Amelie Croteau and her partner were sleeping in their East Vancouver home early Thursday morning when a stranger walked into their home, took their keys, broke into their storage unit, and stole two expensive mountain bikes and their car.
The couple had forgotten to lock their front door that night.
"He grabbed all the keys that were the closest to the door," Croteau said.
The suspect discovered their locked storage room next door, where he found the mountain bikes worth a combined $8,000 secured with several heavy locks.
"He was in the bike room for about 30 minutes and was trying to figure out key locks. He grabbed some helmets and lights," she said.
Surveillance footage shows the thief making off with the bikes. He then found their car, which was parked on the street.
Investigators say thieves are opportunistic and look for unlocked vehicles and homes to target. Expensive bikes are a prime target.
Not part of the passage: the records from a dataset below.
-- ==== Sys2Proof/Certificates/Slice0/Obligations.lean ====
section
/-! DEFINITION. What is claimed of the FQ-7280: one statement for every family of commands, for the kinds of state that the specification names, and for
the machine as a whole. Each docstring names the rules it states; a clause that rests on a choice of the model names its log entry. -/

open Sys2Proof Sys2Proof.Machine

/-! ## The machine as a whole -/

/-- What a power-on reset leaves (R5, R35, R48, R487, R489): no command waits, no time has passed, Device Time and every source sequence are 0, nothing is listed in
the register file, so that every register reads its reset value, and no port, queue, channel, buffer or tenant is in use; the register file, HBM and flash are in canonical form. Log entries 2 and 52 name what the specification
leaves open there. -/
def Obligations.ResetLeavesTheResetValues : Prop :=
  State.reset.pending = [] ∧ State.reset.now = 0 ∧ State.reset.tku.dt = 0 ∧ (∀ d, State.reset.seqOf d = 0) ∧
  (∀ off, State.reset.rd off = resetWord off) ∧ State.reset.latches = [] ∧ State.reset.heldLow = [] ∧
  State.reset.rdN R.TOP_IDENT = 0x72801FD3 ∧ State.reset.rdN R.TOP_PIPEMAP = 0xFFAA5500 ∧ State.reset.gb F.TOP_LOCK_LOCK = false ∧
  (∀ b : Fin 256, State.reset.gb (F.CGU_CLKEN_EN b) = alwaysClocked b) ∧
  State.reset.queues = [] ∧ State.reset.chans = [] ∧ State.reset.bufs = [] ∧ State.reset.tenants = [] ∧ State.reset.macs = [] ∧ State.reset.out = [] ∧
  State.reset.memWf = true ∧ State.reset.fuseWf

/-- A step runs the command at the front of the queue, on the state with the queue's rest. -/
def Obligations.StepRunsFrontCommand : Prop :=
  ∀ (s : State) (c : Instr), step { s with pending := c :: s.pending } = exec c s

/-- With no command waiting one ns of the reference passes: Device Time moves by 65,536 units and by the frequency in force while island SYS runs, and stands while it is
stopped; nothing else changes. That an empty queue is a tick of 1 ns is the model's choice (log entry 3). -/
def Obligations.IdleStepIsOneNanosecond : Prop :=
  ∀ s : State, s.pending = [] →
    ∃ t, step s = .next t ∧ t.now = s.now + 1 ∧ t = { s with now := t.now, tku := t.tku } ∧
      (s.gb (F.CGU_ISL_RUNNING islSYS) = false → t.tku = s.tku) ∧
      (s.gb (F.CGU_ISL_RUNNING islSYS) = true →
        t.tku = { s.tku with dt := t.tku.dt, acc := t.tku.acc } ∧ 0 ≤ t.tku.acc ∧ t.tku.acc < 1000000000 ∧
        t.tku.dt = ((s.tku.dt : Int) + 65536 + (s.tku.acc + s.freqNow) / 1000000000).toNat ∧
        t.tku.acc = (s.tku.acc + s.freqNow) % 1000000000)

/-- Every 32-bit word that a thread can fetch is the instruction of exactly one command of the opcode table: no bit of an encoding is dropped, no two encodings
overlap, and no word is left without a meaning (R314, R315). -/
def Obligations.EveryWordIsOneInstruction : Prop :=
  ∀ (t : Fin 8192) (w : BitVec 32), ∃ i : Instr, engWord i = some (t, w.toNat) ∧ ∀ j : Instr, engWord j = some (t, w.toNat) → j = i

/-! ## Registers -/

/-- A taken write of a register of which nothing else follows (R4, R7, R8): every field of the word gets what its access code gives it, other bits of the word read 0 or as
before, no other register changes, and nothing outside the register file does. The write is of a word that decodes in a block that stores its registers and does no more (FNM, CRY, XPT, MEM,
MGT); what a write starts is stated with the command it starts. -/
def Obligations.RegisterWriteStoresByAccessCode : Prop :=
  ∀ (s : State) (m : Master) (off : Nat) (v : Word) (r : RegD) (w : Nat),
    off % 4 = 0 → storesOnly (blockOf off) = true → s.accepts m off = true → regAt off = some (r, w) → r.kind = .plain →
    (∀ f ∈ r.fields, f.acc = .rwl → s.gb F.TOP_LOCK_LOCK = false) → (∀ f ∈ r.fields, f.cls = .quiet → s.quietOk (off - 4 * w) = true) →
    completes (.registerWrite m off 15 v) s fun t =>
      t = { s with regs := t.regs } ∧ regsBut s t (· == off) ∧
      ∀ f ∈ r.fields, 32 * w ≤ f.lo → f.lo + f.width ≤ 32 * w + 32 →
        let o := bitsOf (s.rdN off) (f.lo - 32 * w) f.width
        let n := bitsOf v.toNat (f.lo - 32 * w) f.width
        bitsOf (t.rdN off) (f.lo - 32 * w) f.width = match f.acc with
          | .rw => max f.least (min f.most n)
          | .rwl | .rws => n
          | .w1c => o - (o &&& n)
          | _ => o

/-- A write that its master has no right to is dropped whole and logged with the offset and the master (R8, R26, R27): nothing changes but the reports on their way. So is a
write of a locked field (R5), and one that would change a Quiet field of a running block (R8). A host write with fewer than four byte enables is dropped, counted and
logged as an access violation (R1). -/
def Obligations.RefusedWriteIsDroppedAndLogged : Prop :=
  (∀ (s : State) (m : Master) (off : Nat) (v : Word), off % 4 = 0 → off < 0x10000000 → ¬(0x80000 ≤ off ∧ off < 0x90000) → s.denies m off = true →
    off ≠ R.TOP_MASTERS → blockOf off ≠ 0xFC → exec (.registerWrite m off 15 v) s = .next (s.cfgViol m off)) ∧
  (∀ (s : State) (m : Master) (v : Word), s.accepts m R.TOP_BOARD = true → s.gb F.TOP_LOCK_LOCK = true →
    exec (.registerWrite m R.TOP_BOARD 15 v) s = .next (s.cfgViol m R.TOP_BOARD)) ∧
  (∀ (s : State) (m : Master) (off : Nat) (v : Word) (r : RegD) (f : FieldD), off % 4 = 0 → storesOnly (blockOf off) = true → s.accepts m off = true →
    regAt off = some (r, 0) → r.kind = .plain → r.words = 1 → f ∈ r.fields → f.cls = .quiet → f.acc = .rw → s.quietOk off = false →
    f.after (s.rdN off) v.toNat 0 32 ≠ bitsOf (s.rdN off) f.lo f.width →
    exec (.registerWrite m off 15 v) s = .next (s.cfgViol m off)) ∧
  (∀ (s : State) (m : Master) (off : Nat), (s.cfgViol m off) = { s with flt := (s.cfgViol m off).flt } ∧
    reported s (s.cfgViol m off) [⟨0x0501, 0, 0x0500, 0x0500, [off, masterWord m]⟩]) ∧
  (∀ (s : State) (p : Fin 2) (off : Nat) (be : BitVec 4) (v : Word),
    be ≠ 15 → off % 4 = 0 → off < 0x10000000 → ¬(0x80000 ≤ off ∧ off < 0x90000) → blockOf off ≠ 0xFC → s.decodes (.host p 0) off = true → s.enabled (blockOf off) = true →
    completes (.registerWrite (.host p 0) off be v) s fun t =>
      t = { s with regs := t.regs, flt := t.flt } ∧ t.rd64 (R.HP_CNT p 8) = (s.rd64 (R.HP_CNT p 8) + 1) % 2 ^ 48 ∧
      regsBut s t (fun o => o == R.HP_CNT p 8 || o == R.HP_CNT p 8 + 4) ∧
      reported s t [⟨0x1005 + 0x100 * p, 0, (0x10 + p) * 256, fnBlame p 0, fnDetail p 0⟩])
Every year, some 2,000 are stolen in Vancouver, but only a few get returned to their owners. Vancouver police urge anyone with an expensive bike to register the serial number through an app, Project 529.
Just down the street from Croteau, Caleb del Begio is all too familiar with bike theft. He says his home has been broken into three years in a row, his mountain bikes stolen as well.
The theft prompted him to join the Facebook group Stolen Bikes Vancouver. Del Begio says people are posting similar stories of theft on a near daily basis.
"It's people of all sorts who are really affected by this," he said.
"People who are relying on that bike to commute, people who have poured all their extra savings into saving for a mountain bike because it's what they love to do."
Del Begio and his wife now keep their bikes chained to their bed frame at night.
"You have to just assume that somebody's going to come in," he said. "It's not a pleasant way to live your life, that's for sure."